I GOT THROUGH AN ENTIRE TOUCH OF GRANDSIRE TRIPLES TONIGHT!! WITHOUT GOING WRONG OR GETTING YELLED AT!!!!! Okay, it was a short touch. Still. I think this may be the first time I've survived a touch that wasn't clearly organised around making it easy for me. My other moments of comparative glory tonight have to do with hanging grimly onto my own line when all about me were losing theirs—which is actually a gift more highly prized, in your average mostly-just-about-holding-it-together band, than pearls, rubies, or the ability to conduct full peals of Triple Surprise Banana Split Delight Caters, and which sadly I only have erratically. But I had it tonight.

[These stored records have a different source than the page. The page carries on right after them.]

-- ==== Sys2Proof/Machine/BusRead.lean ====
section
/-!
DEFINITION. What a read of a page register gives (02_register_pages.md, R29 to R35): fields held in `regs`, fields formed
from what they report, fields whose value the spec leaves open; and the side effects of a read.
-/

namespace Sys2Proof.Machine

/-- Where a field's value comes from: `regs`, a value formed from the state, or nothing that the spec states. -/
inductive Shown where
  | held
  | val (n : Nat)
  | unknown
  deriving DecidableEq, Repr

/-- The index of a field in an array of registers `stride` bytes apart. -/
def arr (f : Fld) (g : Nat → Fld) (stride n : Nat) : Option Nat :=
  let k := (f.off - (g 0).off) / stride
  if (g 0).off ≤ f.off ∧ k < n ∧ f = g k then some k else none

/-- The value of a field among those listed; a field not listed is held in `regs`. -/
def pick (f : Fld) (l : List (Fld × Nat)) : Shown :=
  match l.find? fun e => e.1 == f with
  | some e => .val e.2
  | none => .held

/-! ## The header (R30, R31, R34, R35, R46) -/

/-- The page's instance does not have the field: an external-port register of an internal switch port (R179), a meter or
Squall register of a port that has none, a register of the other PD port (R506). -/
def absentField (page : Nat) (f : Fld) : Bool :=
  let o := f.off
  if 0x011 ≤ page ∧ page ≤ 0x01E then
    let p := page - 0x011
    (decide (8 ≤ p) && (o == 0x040 || decide (0x050 ≤ o ∧ o < 0x090) || o == 0x090 || decide (0x0A0 ≤ o ∧ o < 0x0F0))) ||
    (!(decide (4 ≤ p ∧ p ≤ 7) || p == 12) && decide (0x0F0 ≤ o ∧ o < 0x10C)) ||
    (!decide (4 ≤ p ∧ p ≤ 7) && (o == 0x10C || o == 0x110))
  else if page = 0x101 then
    (o == 0x040 && f != F.PD_PD_CFG_EN) || o == 0x044 || (o == 0x050 && f == F.PD_TRANS_CFG_SVC_OVERLAP) ||
    (o == 0x078 && (f == F.PD_PD_STAT_DEAD_BATT || f == F.PD_PD_STAT_TAP)) || o == 0x080
  else if page = 0x100 then o == 0x048 || o == 0x04C
  else false

/-- The page's instance has RWS fields. -/
def hasShadow (page : Nat) : Bool := (pageFields page).any fun f => f.acc == .rws && !absentField page f

/-- A staged value waits on the page (R36). -/
def stagedOn (s : State) (page : Nat) : Bool := (s.staged ++ s.stagedLate).any fun e => e.1.page == page

/-- HAS_STOP of a page (R607). -/
def pageStops (page : Nat) : Bool := ((pageType page).map hasStop).getD false

/-- BLOCK_CAPS: 25GBASE-R at S0 and S1 (R144), CAN XL on channels 0 to 3 (R382). -/
def blockCaps (page : Nat) : Nat :=
  if page = 0x00A ∨ page = 0x00B ∨ (0x0B0 ≤ page ∧ page ≤ 0x0B3) then 1 else 0

/-- Header fields that no register holds. DESIGN CHOICE (log 4): BLOCK_STAT, 'per page', reads 0 on every page, and BLOCK_CAPS
reads 0 where the page's chapter gives it no bits. -/
def shownHdr (s : State) (page : Nat) (f : Fld) : Shown :=
  match pageRow page with
  | none => .held
  | some r => pick f [
      (F.HDR_PAGE_ID_TYPE, r.first), (F.HDR_PAGE_ID_VERSION, 1), (F.HDR_PAGE_ID_INSTANCE, page - r.first),
      (F.HDR_PAGE_CAPS_BLOCK_CAPS, blockCaps page), (F.HDR_PAGE_CAPS_EV_COUNT, (evMap page).2),
      (F.HDR_PAGE_CAPS_FIELD_DIE, b2n r.fieldDie), (F.HDR_PAGE_CAPS_HAS_STOP, b2n (hasStop r.typ)),
      (F.HDR_PAGE_CAPS_HAS_SHADOW, b2n (hasShadow page)), (F.HDR_PAGE_CAPS_PRESENT, 1),
      (F.HDR_PAGE_STAT_LOCKED, s.rd page F.HDR_PAGE_CTRL_LOCK),
      (F.HDR_PAGE_STAT_KEY_ARMED, b2n (s.node.keyArms.any fun e => e.1 == page)), (F.HDR_PAGE_STAT_BLOCK_STAT, 0),
      (F.HDR_EV_ROUTE_BASE, (evMap page).1),
      (F.HDR_EV_ROUTE_LAST, if (evMap page).2 = 0 then 0 else (evMap page).1 + (evMap page).2 - 1),
      (F.HDR_PAGE_ATTR_SHADOWED, b2n (hasShadow page)), (F.HDR_PAGE_ATTR_PREFETCH_OK, b2n (!r.sidefx)),
      (F.HDR_PAGE_ATTR_SIDEFX, b2n r.sidefx), (F.HDR_COMMIT_PENDING, b2n (stagedOn s page))]

/-! ## Fields formed from what they report, by page type -/

/-- TIME: the count of ring time, which stands at t_F in ECLIPSE (R568), tick and instant of the current tick. -/
def shownTime (s : State) (f : Fld) : Shown :=
 let count := if s.st = NS.eclipse then s.ecl.tF * 2 ^ 32 else s.time.count
 pick f [
  (F.TIME_TIME_LO_NS, count / 2 ^ 32), (F.TIME_TIME_HI_NS, count / 2 ^ 64), (F.TIME_TIME_FRAC_FRAC, count / 2 ^ 16),
  (F.TIME_TICK_LO_N, s.tick), (F.TIME_TICK_HI_N, s.tick / 2 ^ 32),
  (F.TIME_TSTART_LO_NS, s.time.tStart), (F.TIME_TSTART_HI_NS, s.time.tStart / 2 ^ 32)]

/-- LANE_STAT: role, ring and exits from UP. -/
def shownLane (s : State) (i : Nat) (f : Fld) : Shown :=
  let w := laneStatWord s i
  pick f [(F.LANE_LANE_STAT_ROLE, bitsOf w 14 2), (F.LANE_LANE_STAT_RING, bitsOf w 12 2), (F.LANE_LANE_STAT_DOWNS, w % 256)]

/-- HALO: the entry that ENTRY_SEL selects and the own incarnation. -/
def shownHalo (s : State) (f : Fld) : Shown :=
  let src := s.rd P.halo F.HALO_ENTRY_SEL_SRC
  let e := haloEnt s src (s.rd P.halo F.HALO_ENTRY_SEL_GROUP)
  let inc := s.halo.incs.at 0 src
  pick f [
    (F.HALO_JOIN_STAT_INCARNATION, s.inc16), (F.HALO_ENTRY_STAT_VALID, b2n e.valid),
    (F.HALO_ENTRY_STAT_PENDING, b2n (!e.pend.isEmpty)), (F.HALO_ENTRY_STAT_BASE, e.base),
    (F.HALO_ENTRY_MAP_LO_MAP, e.map), (F.HALO_ENTRY_MAP_HI_MAP, e.map / 2 ^ 32),
    (F.HALO_ENTRY_INC_SEEN, b2n (inc != 0)), (F.HALO_ENTRY_INC_INC, inc - 1)]

/-- SWPORT: port and gate state now, credit now (R162, R166, R171, R172). -/
def shownPort (s : State) (p : Nat) (f : Fld) : Shown :=
  match arr f F.SWPORT_CREDIT_BITS 16 4 with
  | some c => .val (if bitOf (s.rd (P.swport p) F.SWPORT_SHAPER_CFG_EN) c then ofSigned 32 (creditNow s p c s.now / 1000000)
      else s.rd (P.swport p) (F.SWPORT_CREDIT_BITS c))
  | none => pick f [
      (F.SWPORT_PORT_STAT_DOWN, b2n (portDown s p)), (F.SWPORT_PORT_STAT_RATE, portRate s p / 1000),
      (F.SWPORT_GATE_STAT_OPEN, gatesNow s p s.now),
      (F.SWPORT_GATE_STAT_ELIGIBLE, (List.range 8).foldl (fun a c => if eligible s p c s.now then withBit a c else a) 0)]

/-- CELLPOOL. -/
def shownPool (s : State) (f : Fld) : Shown := pick f [
  (F.CELLPOOL_POOL_STAT_FREE, poolFree s), (F.CELLPOOL_GUAR_SUM_CELLS, guarSum s),
  (F.CELLPOOL_GUAR_UNUSED_CELLS, guarUnused s), (F.CELLPOOL_SHARED_FREE_CELLS, ofSigned 16 (sharedFree s))]

/-- TXN: tables in use and the oldest orphan. -/
def shownTxn (s : State) (f : Fld) : Shown :=
  let o := (s.txn.orphans.head?).getD { addr := 0, init := 0, op := 0, data := 0, time := 0 }
  pick f [
    (F.TXN_TXN_STAT_TAGS_USED, (tagsUsed s).length), (F.TXN_TXN_STAT_HOLD_USED, (holdsUsed s).length),
    (F.TXN_TXN_STAT_STREAMS, (s.txn.streams.filter fun e => e.2.isSome).length),
    (F.TXN_ORPH_STAT_COUNT, s.txn.orphans.length), (F.TXN_ORPH_ADDR_LO_ADDR, o.addr), (F.TXN_ORPH_ADDR_HI_ADDR, o.addr / 2 ^ 32),
    (F.TXN_ORPH_ADDR_HI_INIT, o.init), (F.TXN_ORPH_ADDR_HI_OP, o.op), (F.TXN_ORPH_DATA_LO_DATA, o.data),
    (F.TXN_ORPH_DATA_HI_DATA, o.data / 2 ^ 32), (F.TXN_ORPH_TIME_LO_NS, o.time), (F.TXN_ORPH_TIME_HI_NS, o.time / 2 ^ 32)]

/-- GATEWAY. -/
def shownGw (s : State) (f : Fld) : Shown :=
  pick f [
  (F.GATEWAY_GW_STAT_ACTIVE, b2n (isGateway s && s.time.srcK.orig)),
  (F.GATEWAY_GW_STAT_PARTNER_PRESENT, b2n (isGateway s && present s (s.rd P.gw F.GATEWAY_GW_CFG_PARTNER)))]

/-- XFER: descriptors in flight of a channel. -/
def shownXfer (s : State) (f : Fld) : Shown :=
  match arr f F.XFER_CH_STAT_BUSY 32 8, arr f F.XFER_CH_STAT_IN_FLIGHT 32 8 with
  | some c, _ => .val (b2n (!(descsOf s c).isEmpty))
  | _, some c => .val (descsOf s c).length
  | none, none => .held

/-- QUEUE: the live state of a queue (R246, R248). -/
def shownQueue (s : State) (page : Nat) (f : Fld) : Shown :=
  let j := (f.off - 0x100) / 0x40
  let q := 16 * (page - 0x040) + j
  if f.off < 0x100 then .held
  else pick f [
    (F.QUEUE_Q_COUNT_ITEMS j, qItems s q), (F.QUEUE_Q_COUNT_CELLS j, qOcc s q),
    (F.QUEUE_Q_LEVEL_HELD j, qHeld s q), (F.QUEUE_Q_LEVEL_PRIO j, qPrios s q),
    (F.QUEUE_Q_STAT_MARK_VALID j, b2n (queueSt s q).mark.isSome), (F.QUEUE_Q_STAT_MARK_LOST j, b2n (queueSt s q).lost),
    (F.QUEUE_Q_STAT_CURRENT j, b2n (qCurrent s q))]

/-- DRIFT: records by state. -/
def shownDrift (s : State) (f : Fld) : Shown := pick f [
  (F.DRIFT_STORE_STAT_FREE, freeSlots s), (F.DRIFT_STORE_STAT_OWNED, recCount s RS.owned),
  (F.DRIFT_STORE_STAT2_MIRROR, recCount s RS.mirror), (F.DRIFT_STORE_STAT2_PENDING, recCount s RS.pending),
  (F.DRIFT_STORE_STAT3_RETIRED, recCount s RS.retired), (F.DRIFT_STORE_STAT3_DOUBT, (doubtful s).length)]

/-- The next owner of the item furthest ahead on a track slot (R300). -/
def zoneTarget (s : State) (k : Nat) : Option Nat :=
  match ownedBy s k with
  | (l, i) :: _ => match nextOwner s k i l with
    | .to a _ => some a
    | _ => none
  | [] => none

/-- ZONES. -/
def shownZones (s : State) (f : Fld) : Shown :=
  let k := (f.off - 0x100) / 0x80
  if f.off < 0x100 then .held
  else pick f [
    (F.ZONES_ZSTAT_ITEMS k, (ownsOn s k).length), (F.ZONES_ZTARGET_VALID k, b2n (zoneTarget s k).isSome),
    (F.ZONES_ZTARGET_ADDR k, (zoneTarget s k).getD 0)]

/-- The earliest CONVERTED or COMMITTED instant of an entry, ns; 0 if none (R327). -/
def entNext (s : State) (n : Nat) : Nat :=
  match edgeSort ((entEdges s n).filter fun e => e.inst.isSome && (e.st == .converted || e.st == .committed)) with
  | e :: _ => (e.inst.getD 0) / 2
  | [] => 0

/-- EDGE: the pool and the entry that ENT_SEL selects. -/
def shownEdge (s : State) (f : Fld) : Shown :=
  let n := s.rd P.edge F.EDGE_ENT_SEL_ENTRY
  let x := entOf s n
  pick f [
    (F.EDGE_EDGE_STAT_PENDING, s.edge.edges.length),
    (F.EDGE_EDGE_STAT_ACTIVE, (s.edge.ents.filter fun e => entState s e.1 == 2).length),
    (F.EDGE_ENT_STAT_STATE, entState s n), (F.EDGE_ENT_STAT_LAST, x.last), (F.EDGE_ENT_STAT_PENDING, (entEdges s n).length),
    (F.EDGE_ENT_NEXT_LO_NS, entNext s n), (F.EDGE_ENT_NEXT_HI_NS, entNext s n / 2 ^ 32),
    (F.EDGE_ENT_LAST_LO_NS, x.lastNs), (F.EDGE_ENT_LAST_HI_NS, x.lastNs / 2 ^ 32)]

/-- FIELD: comparator and driver levels now; the current of an output is what the chip measures. -/
def shownField (s : State) (page : Nat) (f : Fld) : Shown :=
  let c0 := 8 * (page - 0x0A0)
  if f = F.FIELD_IN_NOW_LEVEL then
    .val ((List.range 8).foldl (fun a k => if chComp s (c0 + k) then withBit a k else a) 0)
  else if f.off < 0x100 then .held
  else
    let k := (f.off - 0x100) / 0x20
    if f = F.FIELD_CH_CUR_MA k then (if chIsOutput s (c0 + k) || chIsIol s (c0 + k) then .unknown else .val 0)
    else pick f [(F.FIELD_CH_STAT_DRIVER_ON k, b2n (chDriverOn s (c0 + k))), (F.FIELD_CH_STAT_PIN k, b2n (chComp s (c0 + k)))]

/-- CAN: the bus, the schedule window while the matrix is enabled, and mailboxes ready. -/
def shownCan (s : State) (c : Nat) (f : Fld) : Shown :=
    let w := if s.on (P.can c) F.CAN_SCHED_CFG_EN then canActive s c (s.now - s.time.tStart) else none
    pick f [
      (F.CAN_STATUS_BUS_IDLE, b2n (canIdle s c)),
      (F.CAN_STATUS_WIN_VALID, b2n w.isSome), (F.CAN_STATUS_WIN, (w.map (·.1)).getD 0), (F.CAN_MB_READY_M, mbReadyBits s c)]

/-- PINMUX: a signal's output enable and level. -/
def shownPin (s : State) (f : Fld) : Shown :=
  let n := (f.off - 0x100) / 4
  if f.off < 0x100 then .held
  else pick f [(F.PINMUX_PIN_OE n, b2n (sigOE s n)), (F.PINMUX_PIN_LEVEL n, b2n (sigLevel s n))]

/-- POWER and BRANCH: the remaining off time in ms; a time that is not whole goes either way. -/
def offLeft (s : State) (c : Nat) : Nat :=
  if ctlState s c = 5 then (rnd 40 (((ctl s c).till - s.coreNow : Nat) / 1000000)).toNat else 0

/-- EVENT: pending and asserted sources (R518). -/
def shownEv (s : State) (page : Nat) (f : Fld) : Shown :=
  if page = P.ev1 then
    match arr f F.EVENTA_PEND_P 4 16, arr f F.EVENTA_ASSERT_A 4 16 with
    | some w, _ => .val (pendWord s w)
    | _, some w => .val (assertWord s w)
    | none, none => .held
  else .held

/-- The black-box part of the retention RAM (R534): none where nothing states the byte. -/
def bbBytes (b : BlackBox) : List (Option Nat) :=
  if !b.valid then List.replicate 0xFC0 none
  else
    let head := leBytes 4 (b.kind * 2 ^ 24 + b.arg % 65536) ++ leBytes 8 b.time ++ leBytes 4 b.tick ++ leBytes 4 b.state ++
      leBytes 4 b.own ++ leBytes 4 b.cause ++ leBytes 4 b.vinA ++ leBytes 4 b.vinB
    let ent := fun (r : Nat) =>
      let e := b.sess.at {} r
      leBytes 8 (b2n e.valid * 2 ^ 63 + e.src % 4096 * 2 ^ 48 + e.ssid % 256 * 2 ^ 40 + e.cons % 2 ^ 32)
    let some' := fun (l : List Nat) => l.map fun x => some x
    some' head ++ List.replicate (64 - head.length) none ++ some' ((List.range 256).flatMap ent) ++
      some' (b.tail.flatMap LogEnt.bytes)

/-- The word that BB_DATA shows; the layout of the AO state above 0xFC0 is not stated. -/
def bbWord (s : State) (w : Nat) : Shown :=
  let l := ((bbBytes s.ao.bb).drop (4 * w)).take 4
  if l.length = 4 ∧ l.all (·.isSome) then .val (leVal (l.map fun b => b.getD 0)) else .unknown

/-- MGMT: always-on contents and the black box. -/
def shownMgmt (s : State) (f : Fld) : Shown :=
  if f = F.MGMT_BB_DATA_DATA then bbWord s (s.rd P.mgmt F.MGMT_BB_ADDR_WORD)
  else if f = F.MGMT_RTC_LO_SEC ∨ f = F.MGMT_RTC_HI_SEC ∨ f = F.MGMT_RTC_SUB_T then .unknown
  else pick f [
    (F.MGMT_AO_STAT_AO_VALID, b2n s.ao.valid), (F.MGMT_AO_STAT_BOOT_FAILS, s.ao.bootFails),
    (F.MGMT_AO_STAT_DAWN_REQ, b2n s.ao.dawnReq), (F.MGMT_AO_STAT_HINT, s.ao.hint),
    (F.MGMT_BB_STAT_VALID, b2n s.ao.bb.valid), (F.MGMT_BB_STAT_BUSY, b2n s.ao.writing.isSome),
    (F.MGMT_BB_STAT_KIND, s.ao.bb.kind)]

/-- LOG: the selected entry and the entries not exported. -/
def shownLog (s : State) (f : Fld) : Shown :=
  if f = F.LOG_EXP_STAT_PENDING then .val s.mgmt.unexp
  else match arr f F.LOG_RD_W 4 4 with
    | some k => .val (leVal (slice (s.mgmt.log.at {} (s.rd P.log F.LOG_RD_SEL_INDEX)).bytes (4 * k) 4))
    | none => .held

/-- SECURITY: the fuses. -/
def shownSec (s : State) (f : Fld) : Shown :=
  match arr f F.SECURITY_UID_UID 4 4, arr f F.SECURITY_KH_H 4 8 with
  | some k, _ => .val (s.otp.uid / 2 ^ (32 * k))
  | _, some w => .val (keyHash s (s.rd P.sec F.SECURITY_KH_SEL_SLOT) / 2 ^ (32 * w))
  | none, none => pick f [
      (F.SECURITY_KEY_STAT_PROGRAMMED, s.otp.programmed), (F.SECURITY_KEY_STAT_REVOKED, s.otp.revoked),
      (F.SECURITY_ROLLBACK_COUNT, s.otp.rollback), (F.SECURITY_DEBUG_LOCK, s.otp.lock)]

/-- ECLIPSE: the held arming and the stream. -/
def shownEcl (s : State) (f : Fld) : Shown :=
  let a := s.ecl.armed.getD (0, 0, 0, false, 0, 0)
  pick f [
    (F.ECLIPSE_ECL_STAT_ARMED, b2n s.ecl.armed.isSome), (F.ECLIPSE_ECL_STAT_ARM_RING, b2n a.2.2.2.1),
    (F.ECLIPSE_ECL_STAT_REQ_ID, a.2.2.1), (F.ECLIPSE_ARM_SRC_ADDR, a.2.1),
    (F.ECLIPSE_DUMP_STAT_STREAMING, b2n (!s.ecl.stream.isEmpty)),
    (F.ECLIPSE_DUMP_STAT_SEG, (s.ecl.stream.head?.map (·.1)).getD 0),
    (F.ECLIPSE_DUMP_OFS_OFFSET, (s.ecl.stream.head?.map (·.2.1)).getD 0)]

Clearly I was inspired by the first opportunity to harass Oisin about blogs and singing in a month. He's been doing the holiday thing. Cheez, these thoughtless slobs who go on holidays. What is the world coming to. What we need is more DEDICATED UNSWERVING MANIA.* Anyway. He is now saying 'next week' for a guest blog—I did tell him that we'd had a few outbursts on the forum about the continuing absence of a guest blog from Oisin, especially from the other musicians and music teachers, and he said, Good. —Don't give me this good twaddle, give me a guest blog**.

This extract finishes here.